Consertando o People Analytics

Não ouvir todos os clientes e falta de transparência pode ser fatal para o People Analytics

Navegando pelo LinkedIn, quase diariamente observo críticas aos serviços de People Analytics focados em recrutamento, principalmente Gupy e Kenoby. As reclamações são de candidatos frustrados com processos seletivos longos, cheios de testes e sem feedback algum sobre o resultado.

Nas últimas semanas, em face ao aumento dessas reclamações, vejo que as plataformas estão ficando mais ativas em responder às reclamações nas redes sociais, porém na maioria das vezes apontando os clientes como os responsáveis pelas informações, feedbacks e configurações da plataforma.

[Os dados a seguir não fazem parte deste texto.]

-- ==== Sys2Proof/Machine/StateRadio.lean ====
section
/-!
DEFINITION. Machine/StateRadio.lean: the state of the ports, the die PLL, the scan receiver, diversity, tuners, the
RFFE bus and coexistence (08_radio_control.md).
-/
namespace Sys2Proof.Machine
open Sys2Proof

/-- The port states of R292, also those of the scan receiver (R309). -/
inductive PortState where
  | sleep | standby | synthOn | receive | transmit
  deriving DecidableEq, Repr

/-- STATE of R292. -/
def PortState.num : PortState → Nat
  | .sleep => 0 | .standby => 1 | .synthOn => 2 | .receive => 3 | .transmit => 4

/-- A tuner search in progress (R320): the state j being measured, the best so far with its RL, and the state in force
before. -/
structure TuneSearch where
  j : Nat
  best : Option (Nat × Int)
  old : Nat
  deriving DecidableEq, Repr

/-- One port's radio controller (R291 to R306), its tuner (R319, R320) and its diversity (R316 to R318).
`moving` is the state a transition in progress leads to, `mvAt` the time at which it begins or began, and `mvSwitch`
whether it is a switch of TDD cycling or of coexistence; `inProg` the target of the command in progress; `pend` the target
and DUPLEX of the pending one; `duplex` the DUPLEX in force; `cycling` a TDD cycling port (R296); `paen` and `trsw` the
levels in the state last reached, apart from the causes of R300; `zeroUntil` the time until which the DAC input is held at
zero after such a cause, and `muteUntil` that until which bit 29 stays after a MUTE reaction (16_lashing.md R520);
`selfMuted` the stake-link mute of R33; `hold31` bit 31 set ahead of a ramp-down or a coexistence grant; `target` the
state it settles in, which a command in progress replaces when it completes; `parked` a port that a shutdown took to
Sleep while it keeps its TARGET; `refSeen` the time of the last burst of the diversity reference and `altSecond` whether
its next one takes the second measurement symbol on the alternate antenna (R316). -/
structure Port where
  st : PortState
  target : PortState
  moving : Option PortState
  mvAt : Nat
  mvSwitch : Bool
  inProg : Option PortState
  pend : Option (PortState × Bool)
  duplex : Bool
  result : Code
  cycling : Bool
  paen : Bool
  trsw : Bool
  zeroUntil : Nat
  muteUntil : Nat
  selfMuted : Bool
  hold31 : Bool
  coexHeld : Bool
  parked : Bool
  unlocks : Nat
  refused : Nat
  dutyHold : Bool
  rl : Int
  searches : Nat
  measValid : Bool
  tuned : Nat
  lowRun : Nat
  wantSearch : Bool
  search : Option TuneSearch
  switches : Nat
  selected : Bool
  bursts : List Int
  lastSwitch : Option Nat
  refSeen : Option Nat
  altSecond : Bool
  deriving DecidableEq, Repr

/-- One detected cell of an SS search (SCAN_CELL). -/
structure ScanCell where
  nr : Bool
  sinr : Int
  pci : Nat
  deriving DecidableEq, Repr

/-- The scan receiver of a die (R308 to R314). `task` is the running task of R312; the `due` flags are tasks 1, 3, 4
and 6, `tddAt`, `divAt` and `tuneAt` when the first three last began; `idle` is the state between tasks (R311); `tuned` and
`want` are the frequencies in kHz that the synthesiser has and that its task needs, and `input` the coupler input, coded as
INPUT of SCAN_REQ; `calTemp` is in 0.1 °C; `calOnce` a calibration since the reset; `iq` the IQ correction (R314);
`reqOn` the host request. -/
structure Scan where
  st : PortState
  moving : Option PortState
  task : Nat
  lock : Bool
  idle : PortState
  tuned : Nat
  want : Nat
  input : Nat
  tddAt : Nat
  divAt : Nat
  tuneAt : Nat
  iq : Int × Int
  calOnce : Bool
  tddDue : Bool
  divDue : Bool
  tuneDue : Bool
  calDue : Bool
  calFail : Bool
  calTime : Nat
  calTemp : Int
  imgRej : Nat
  reqOn : Bool
  reqDone : Bool
  reqCode : Code
  power : Int
  cells : List ScanCell
  deriving DecidableEq, Repr

/-- A transaction on the RFFE bus (R322): its TYPE, USID, LEN, ADDR and, of a write, DATA. -/
structure RffeOp where
  ty : Nat
  usid : Nat
  long : Bool
  addr : Nat
  data : Nat
  deriving DecidableEq, Repr

/-- The RFFE master of a die (R322). `busy` is the transaction in progress, with whether the host started it; `owed` the
tuner writes that wait for it, first in first out. `data` is RFFE_DATA. -/
structure Rffe where
  busy : Option (Bool × RffeOp)
  owed : List RffeOp
  data : Nat
  parity : Bool
  parErr : Nat
  deriving DecidableEq, Repr

/-- Coexistence (R323, R324): the pin levels, the grant being prepared and the counters. -/
structure Coex where
  req : Bool
  gnt : Bool
  pri : Bool
  waiting : Bool
  granting : Bool
  denials : Nat
  grants : Nat
  deriving DecidableEq, Repr

/-! The reset values (00_scope.md R12, 08_radio_control.md R307). -/

def Port.reset : Port :=
  { st := .sleep, target := .sleep, moving := none, mvAt := 0, mvSwitch := false, inProg := none, pend := none,
    duplex := false, result := .ok, cycling := false,
    paen := false, trsw := false, zeroUntil := 0, muteUntil := 0, selfMuted := false, hold31 := false, coexHeld := false,
    parked := false, unlocks := 0, refused := 0, dutyHold := false, rl := 0, searches := 0, measValid := false, tuned := 0, lowRun := 0, wantSearch := false,
    search := none, switches := 0, selected := false, bursts := [], lastSwitch := none,
    refSeen := none, altSecond := false }
def Scan.reset : Scan :=
  { st := .sleep, moving := none, task := 0, lock := false, idle := .sleep, tuned := 0, want := 0, input := 0,
    tddAt := 0, divAt := 0, tuneAt := 0, iq := (0, 0), calOnce := false, tddDue := false, divDue := false,
    tuneDue := false, calDue := false, calFail := false, calTime := 0, calTemp := 0, imgRej := 0, reqOn := false,
    reqDone := false, reqCode := .ok, power := -20000, cells := [] }
def Rffe.reset : Rffe := ⟨none, [], 0, false, 0⟩
def Coex.reset : Coex := ⟨false, false, false, false, false, 0, 0⟩

end Sys2Proof.Machine
end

Em um estudo recente de Harvard + Accenture (leia aqui), vê-se que isso é um problema que afeta trabalhadores em diversos mercados, deixando muitas pessoas em um limbo que não existiria quando os processos seletivos não eram gerenciados por algoritmos e sim por pessoas.

Mas a tecnologia veio para ficar e ajudar recrutadores a processar centenas de aplicações da maneira mais eficiente, selecionando os melhores candidatos para as vagas. Porém acredito que exista uma maneira de realizar essa façanha e ainda dar aos candidatos e candidatas uma experiência muito melhor.

Não existe apenas um cliente

Acreditar que apenas o cliente que paga a sua fatura é o que importa talvez seja o principal erro. Em um projeto de produto ou serviço deve-se envolver todos os tipos de clientes, conhecer suas histórias, seus desafios e a partir daí construir soluções. Vejamos um exemplo:

“Como candidata, gostaria de saber quais os pontos fortes – ou fracos – que me ajudariam a conseguir a vaga” .

Um time de desenvolvimento traduziria isso em um indicador ou insights para a candidata ter ideia de suas chances. Inovador? Nem tanto! O próprio LinkedIn já fornece esse tipo de informação para assinantes premium, do tipo “Você está entre os 25% melhores”.

Transparência

Há regras nas contratações – traduzidas para os algoritmos – que não são explícitas, seja por intenção (design) ou não.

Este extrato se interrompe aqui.